> [Try it]:
Search the data for the string "track" and copy each line in which it appears.

> [Dataset extract]:
theorem Steady.runMclk {n} (h : Steady s x) : Steady s (x.runMclk n) := by
  unfold State.runMclk
  extract_lets p on mult dom
  split
  · exact .ite h (.ite h h.onRein)
  · exact .ite h.onRein h

theorem Steady.dropAligns (h : Steady s x) : Steady s x.dropAligns := h.set
theorem Steady.reinHold (h : Steady s x) : Steady s x.reinHold := .ite h.enterHold.enterHold h.enterHold
theorem Steady.stopPull (h : Steady s x) : Steady s x.stopPull := h.dropAligns.onRein
theorem Steady.reinDrained (h : Steady s x) : Steady s x.reinDrained := .ite h.stopPull h.stopPull.reinHold
theorem Steady.reinKilled (h : Steady s x) : Steady s x.reinKilled := h.stopPull.reinHold

theorem Steady.reinReset {old} (h : Steady s x) : Steady s (x.reinReset old) :=
  (h.dropDisputes.onRein.each fun ht => ht.runMclk).set.set.set.holdSources

/-! ### Rein -/

theorem Steady.glitch {i} (h : Steady s x) : Steady s (x.glitch i) :=
  .ite (.ite h.count.onRef.loseRef h.count.onRef.onRef) h.count.onRef

theorem Steady.window {i off} (h : Steady s x) : Steady s (x.window i off) := by
  unfold State.window
  split
  · exact .ite h.onRef.requalify (.ite h h.onRef.glitch)
  · exact .ite h.onRef h.glitch

theorem execRefEdge_meets {slot offPs ratePpm} : Meets (decide (slot < 8)) s (execRefEdge slot offPs ratePpm s) :=
  .of fun h => h.whenHolds fun ht => .ite (.ite ht.window.loseRef ht.window.set.set) ht.window

theorem execRefStop_meets {slot} : Meets (decide (slot < 8)) s (execRefStop slot s) := by
  unfold execRefStop
  refine .of fun h => ?_
  extract_lets t
  exact .ite (h.whenHolds fun ht => .ite ht.reach.onRef.loseRef ht.reach.onRef) (h.whenHolds fun ht => ht.loseRef)

theorem execQualified_meets {slot} : Meets (decide (slot < 8)) s (execQualified slot s) :=
  .of fun h => h.whenHolds fun ht => ht.reach.set.set.onRef.event.showMedians.reselect

theorem Steady.track {k slots} (h : Steady s x) : Steady s (x.track k slots) := by
  unfold State.track
  split
  · exact .ite h.aim h
  · exact h

theorem execRefMeanUpdate_meets {means} :
    Meets (means.all fun m => decide (m.1 < 8)) s (execRefMeanUpdate means s) := by
  unfold execRefMeanUpdate
  refine .of fun h => ?_
  extract_lets s1 s2 s3 s4 s5 new s6
  have h1 : Steady s s1 := h.each fun ht => .ite ht ht.set
  have h2 : Steady s s2 := h1.each fun ht => ht.disqualify
  have h3 : Steady s s3 := h2.showMedians
  have h4 : Steady s s4 := (h3.each fun ht => ht.disqualify).showMedians
  have h5 : Steady s s5 := h4.reselect
  have h6 : Steady s s6 := h5.track.track
  exact .ite h6.steerGrandmaster h6

theorem execSoftDriftSwitch_meets : Meets true s (execSoftDriftSwitch s) := by
  unfold execSoftDriftSwitch
  refine .next fun h => ?_
  split
  · exact h
  · split
    · exact h
    · refine .ite h ?_
      extract_lets s1 s2
      have h1 : Steady s s1 := h.reach
      have h2 : Steady s s2 := h1.onRef
      split
      · exact h2.switchTo
      · exact h1

theorem execSelection_meets : Meets true s (execSelection s) := .next fun h => h.reselect

theorem execSwitchDone_meets : Meets true s (execSwitchDone s) :=
  .next fun h => h.whenHolds fun ht => .ite ht.reach.endSwitch ht.reach.endSwitch.reinHold

theorem execDpllLocked_meets {k} : Meets (decide (k < 3)) s (execDpllLocked k s) :=
  .of fun h => h.whenHolds fun ht => (Steady.ite ht.noteFreq ht.reach).onDpll.setDpll

theorem execHoldExpired_meets {k} : Meets (decide (k < 3)) s (execHoldExpired k s) :=
  .of fun h => h.whenHolds fun ht => ht.reach.setDpll.event.lifeAdd

theorem execEsmcPdu_meets {lane ssm} : Meets (decide (lane < 4)) s (execEsmcPdu lane ssm s) :=
  .of fun h => h.whenHolds fun ht => ht.onRein.reselect

theorem execEsmcTimeout_meets {lane} : Meets (decide (lane < 4)) s (execEsmcTimeout lane s) := by
  unfold execEsmcTimeout
  refine .of fun h => ?_
  split
  · exact h.reach.onRein.reselect
  · exact h

theorem Steady.writeSelCtrl {v} (h : Steady s x) : Steady s (x.writeSelCtrl v) :=
  .ite h (Steady.ite h.set.set.set.set h.set.set.set.set.set).reselect

theorem execSelCtrlWrite_meets {m v} : Meets true s (execSelCtrlWrite m v s) :=
  .next fun h => h.writeTo fun ht => ht.writeSelCtrl

theorem Steady.writeDpll1 {v} (h : Steady s x) : Steady s (x.writeDpll1 v) := by
  unfold State.writeDpll1
  extract_lets p src bw s1 s2 s3
  have h1 : Steady s s1 := .ite h h.set
  have h2 : Steady s s2 := h1.set
  have h3 : Steady s s3 := .ite h2 h2.set
  exact (Steady.ite h3 h3.onDpll.putDpll).holdSources.reselect

theorem Steady.writeDpll0 {v} (h : Steady s x) : Steady s (x.writeDpll0 v) := by
  unfold State.writeDpll0
  extract_lets p a w bw s1 s2
  have h1 : Steady s s1 := .ite h.set h
  have h2 : Steady s s2 := .ite h1.set h1
  exact .ite h2.set h2

theorem Steady.writeCheckCfg {v} (h : Steady s x) : Steady s (x.writeCheckCfg v) := .ite h h.set.set.set.set

theorem Steady.writeCheckTime {v} (h : Steady s x) : Steady s (x.writeCheckTime v) :=
  .ite h (.ite (.ite h h.set) (Steady.ite h h.set).set)

theorem Steady.writeMclk {n v} (h : Steady s x) : Steady s (x.writeMclk n v) := .ite h.event h.set.set.set.runMclk

theorem execMclkCfgWrite_meets {m n v} : Meets (decide (n < 4)) s (execMclkCfgWrite m n v s) :=
  .of fun h => h.writeTo fun ht => ht.writeMclk

theorem Steady.writeFpCtrl {v} (h : Steady s x) : Steady s (x.writeFpCtrl v) := by
  unfold State.writeFpCtrl
  extract_lets p s1 mode s2 bits s3
  have h1 : Steady s s1 := h.set
  have h2 : Steady s s2 := .ite h1 h1.set.dropAligns.onRein
  have h3 : Steady s s3 := h2.set
  exact .ite h2 (h3.each fun ht => ht.stepDomain).onRein

theorem execAlignNow_meets {m v} : Meets true s (execAlignNow m v s) :=
  .next fun h => h.writeTo fun ht => ht.writeFpCtrl

theorem Steady.writeFpCfg {n v} (h : Steady s x) : Steady s (x.writeFpCfg n v) := by
  unfold State.writeFpCfg
  extract_lets p old s1 rate s2
  have h1 : Steady s s1 := h.set.set.set
  have h2 : Steady s s2 := .ite h1.set h1
  exact .ite h2 h2.onRein

theorem execFramePulse_meets {n measured} : Meets (decide (n < 4)) s (execFramePulse n measured s) := by
  unfold execFramePulse
  refine .of fun h => h.whenHolds fun ht => ?_
  extract_lets p grid s1 s2 err e s3 take bits
  have h1 : Steady s s1 := ht.reach
  have h2 : Steady s s2 := h1.onRein
  have h3 : Steady s s3 := h2.set.setFlag
  have htake : ∀ {a0 t}, Steady s t → Steady s (take a0 t) := fun hu => hu.onRein
  exact .ite h2 (.ite (htake h3).set.event (.ite (.ite (htake h3) (htake h3).count.event) h3))

theorem Steady.declareRef {i w quality rank} (h : Steady s x) : Steady s (x.declareRef i w quality rank) := by
  unfold State.declareRef
  extract_lets p s1 s2 s3 s4 s5 s6 s7
  have h1 : Steady s s1 := h.dropDisputes
  have h2 : Steady s s2 := h1.onRein
  have h3 : Steady s s3 := h2.set.set.set
  have h4 : Steady s s4 := h3.set.set
  have h5 : Steady s s5 := h4.set.set
  have h6 : Steady s s6 := h5.set.set.set
  have h7 : Steady s s7 := .ite h6 h6.onRef
  exact h7.showMedians.reselect

theorem execRefDeclare_meets {tag index type quality rank} :
    Meets true s (execRefDeclare tag index type quality rank s) :=
  .next fun h => h.mailbox fun ht => .ite ht.reply (.ite ht.reply
    (.ite ht.reply (.ite ht.reply ht.declareRef.done)))

theorem execCommitAtRefSwitch_meets {tag arg sec ns} : Meets true s (execCommitAtRefSwitch tag arg sec ns s) :=
  .next fun h => h.mailbox fun ht => ht.commitAt fun hu => hu.arm.done

theorem Steady.applyRefSwitch {c} (h : Steady s x) : Steady s (x.applyRefSwitch c) :=
  .ite h.event (Steady.ite h.set.set h.set).reselect

/-! ### FenceOps -/

theorem Steady.missTile {t} (h : Steady s x) : Steady s (x.missTile t) := by
  unfold State.missTile
  extract_lets p d s1 s2 _ s3 s4 _ s5 s6 s7
  have h1 : Steady s s1 := h.count.count
  have h2 : Steady s s2 := h1.tileStat.set
  have h3 : Steady s s3 := h2.setTile
  have h4 : Steady s s4 := h3.recordSlack.slackLife.tileLife
  have h5 : Steady s s5 := h4.setDom
  have h6 : Steady s s6 := h5.observePass
  have h7 : Steady s s7 := by
    unfold s7
    split
    · exact h6.setEsc
    · exact h6
  exact h7.event.raise

theorem Steady.lateTile {t} (h : Steady s x) : Steady s (x.lateTile t) := h.setTile.tileStat.count.event.raise

theorem Steady.fenceTile {t} (h : Steady s x) : Steady s (x.fenceTile t) := by
  unfold State.fenceTile
  split
  · exact h.missTile
  · exact h.lateTile
  · exact h

theorem Steady.domSlack {d} (h : Steady s x) : Steady s (x.domSlack d) := h.set.set.setDom

theorem Steady.runFence {d} (h : Steady s x) : Steady s (x.runFence d) :=
  .ite h (h.reach.each fun ht => ht.fenceTile).domSlack

/-! ### Fabric -/

theorem execPlanLoad_meets {tag addr len slot} : Meets true s (execPlanLoad tag addr len slot s) := by
  unfold execPlanLoad
  refine .next fun h => h.mailbox fun ht => ?_
  extract_lets op s1
  have h1 : Steady s s1 := ht.setSlot.setAdmitted
  exact .ite ht.reply (.ite ht.reply (.ite ht.refuseOpen (.ite ht.reply h1.onFabric.accept)))

theorem execPlanLoadDone_meets {img} : Meets true s (execPlanLoadDone img s) := by
  unfold execPlanLoadDone
  refine .next fun h => ?_
  split
  · exact h
  · exact .ite h.onFabric.set.setSlot.finish h.onFabric.set.finish

theorem execPlanAdmit_meets {tag slot} : Meets true s (execPlanAdmit tag slot s) := by
  unfold execPlanAdmit
  refine .next fun h => h.mailbox fun ht => ?_
  extract_lets op
  refine .ite ht.reply (.ite ht.reply (.ite ht.reply ?_))
  split
  · exact ht.setAdmitted.recordFailure.reply
  · have hu := ht.admitPlan (k := slot) (p := ‹Plan›)
    split
    · rename_i e; rw [e] at hu; exact hu.reply
    · rename_i e; rw [e] at hu; exact hu.done

theorem Steady.armSwap {slot sec ns p} (h : Steady s x) : Steady s (x.armSwap slot sec ns p) :=
  h.arm.onFabric.set.set.set

theorem execCommitAtPlanSwap_meets {tag arg sec ns} : Meets true s (execCommitAtPlanSwap tag arg sec ns s) := by
  unfold execCommitAtPlanSwap
  refine .next fun h => h.mailbox fun ht => ?_
  extract_lets slot op
  refine ht.commitAt fun hu => .ite hu.refuse (.ite hu.refuseOpen ?_)
  split
  · exact hu.refuseOpen
  · exact .ite hu.reply hu.armSwap.done

theorem execWarmTileLoaded_meets {t} : Meets (decide (t < 256)) s (execWarmTileLoaded t s) := by
  unfold execWarmTileLoaded
  refine .of fun h => ?_
  split
  · split
    · exact .ite h h.loadTile.setTile.setWindows.onFabric
    · exact h
  · exact h

theorem execSwapAdmitCheck_meets : Meets true s (execSwapAdmitCheck s) := by
  unfold execSwapAdmitCheck
  refine .next fun h => ?_
  split
  · refine .ite h ?_
    extract_lets s1
    have h1 : Steady s s1 := h.untilTime0
    split
    · exact h1.setAdmitted.recordFailure.dropSwap.commitDropped.swapCancelled
    · exact h1.setSlot
  · exact h

theorem execSwapXfadeEnd_meets {d} : Meets (decide (d < 3)) s (execSwapXfadeEnd d s) := by
  unfold execSwapXfadeEnd
  refine .of fun h => ?_
  extract_lets ended old rest s1 kept ins s2
  have h1 : Steady s s1 := h.each fun ht => ht.setTile.unconfigureTile
  have h2 : Steady s s2 := (h1.each fun ht => ht.swapRoute).startWaiting
  exact h2.onFabric

theorem execPassStart_meets {t} : Meets (decide (t < 256)) s (execPassStart t s) :=
  .of fun h => h.whenHolds fun ht => ht.reach.setTile

theorem execFenceExpiry_meets {d} : Meets (decide (d < 3)) s (execFenceExpiry d s) :=
  .of fun h => h.whenHolds fun ht => ht.runFence

theorem execDeadlineClear_meets {t} : Meets (decide (t < 256)) s (execDeadlineClear t s) :=
  .of fun h => h.whenHolds fun ht => ht.lower

theorem Steady.writeFence {d pct} (h : Steady s x) : Steady s (x.writeFence d pct) :=
  .ite h.event (.ite h.set (.ite h.setDom h.event))

theorem execFencePctWrite_meets {m d pct} : Meets (decide (d < 3)) s (execFencePctWrite m d pct s) :=
  .of fun h => h.writeTo fun ht => ht.writeFence

theorem Steady.measureSpeed {e} (h : Steady s x) : Steady s (x.measureSpeed e) :=
  .ite h.setTile.noteAgree h.setTile.noteAgree.set

theorem execSpeedMeasure_meets {speeds} : Meets true s (execSpeedMeasure speeds s) :=
  .next fun h => h.each fun ht => ht.measureSpeed

theorem execSpeedSourceRevert_meets {t} : Meets (decide (t < 256)) s (execSpeedSourceRevert t s) := by
  unfold execSpeedSourceRevert
  refine .of fun h => ?_
  split
  · exact h.reach.setTile.set.set
  · exact h

theorem execEscalationTrigger_meets {t} : Meets (decide (t < 256)) s (execEscalationTrigger t s) :=
  .of fun h => h.whenHolds fun ht => ht.reach.escalate

theorem execAvsAck_meets {mv} : Meets true s (execAvsAck mv s) := by
  unfold execAvsAck
  refine .next fun h => ?_
  split
  · exact .ite h (.ite h.onFabric.set.set.count h.onFabric.set.set)
  · exact h

theorem Steady.warnRaise {t} (h : Steady s x) : Steady s (x.warnRaise t) := by
  unfold State.warnRaise
  split
  · exact h.onFabric
  · exact .ite h (.ite h.event h.startRaise.setStage)

theorem execAvsSettleDone_meets : Meets true s (execAvsSettleDone s) := by
  unfold execAvsSettleDone
  refine .next fun h => ?_
  split
  · refine .ite h ?_
    extract_lets s1 waiting lowered s2 _ s3 s4
    have h1 : Steady s s1 := h.reach
    have h2 : Steady s s2 := h1.onFabric
    have h3 : Steady s s3 := .ite h2.with_life h2
    have h4 : Steady s s4 := h3.each fun ht => ht.setTile
    exact .ite ((h3.each fun ht => ht.fromVoltage).each fun ht => ht.warnRaise).showStage
      (h4.each fun ht => ht.observe).showStage
  · exact h

theorem execAvsNoack_meets : Meets true s (execAvsNoack s) := by
  unfold execAvsNoack
  refine .next fun h => ?_
  split
  · refine .ite h ?_
    extract_lets s1 s2 s3 _ s4
    have h1 : Steady s s1 := h.reach
    have h2 : Steady s s2 := h1.count.event
    have h3 : Steady s s3 := h2.onFabric
    have h4 : Steady s s4 := by
      unfold s4
      split
      · exact h3.with_life
      · exact h3
    exact .ite h2.onFabric (h4.each fun ht => ht.fromRelocation).showStage
  · exact h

> [Response for this exercise]:
theorem Steady.track {k slots} (h : Steady s x) : Steady s (x.track k slots) := by
  unfold State.track
  have h6 : Steady s s6 := h5.track.track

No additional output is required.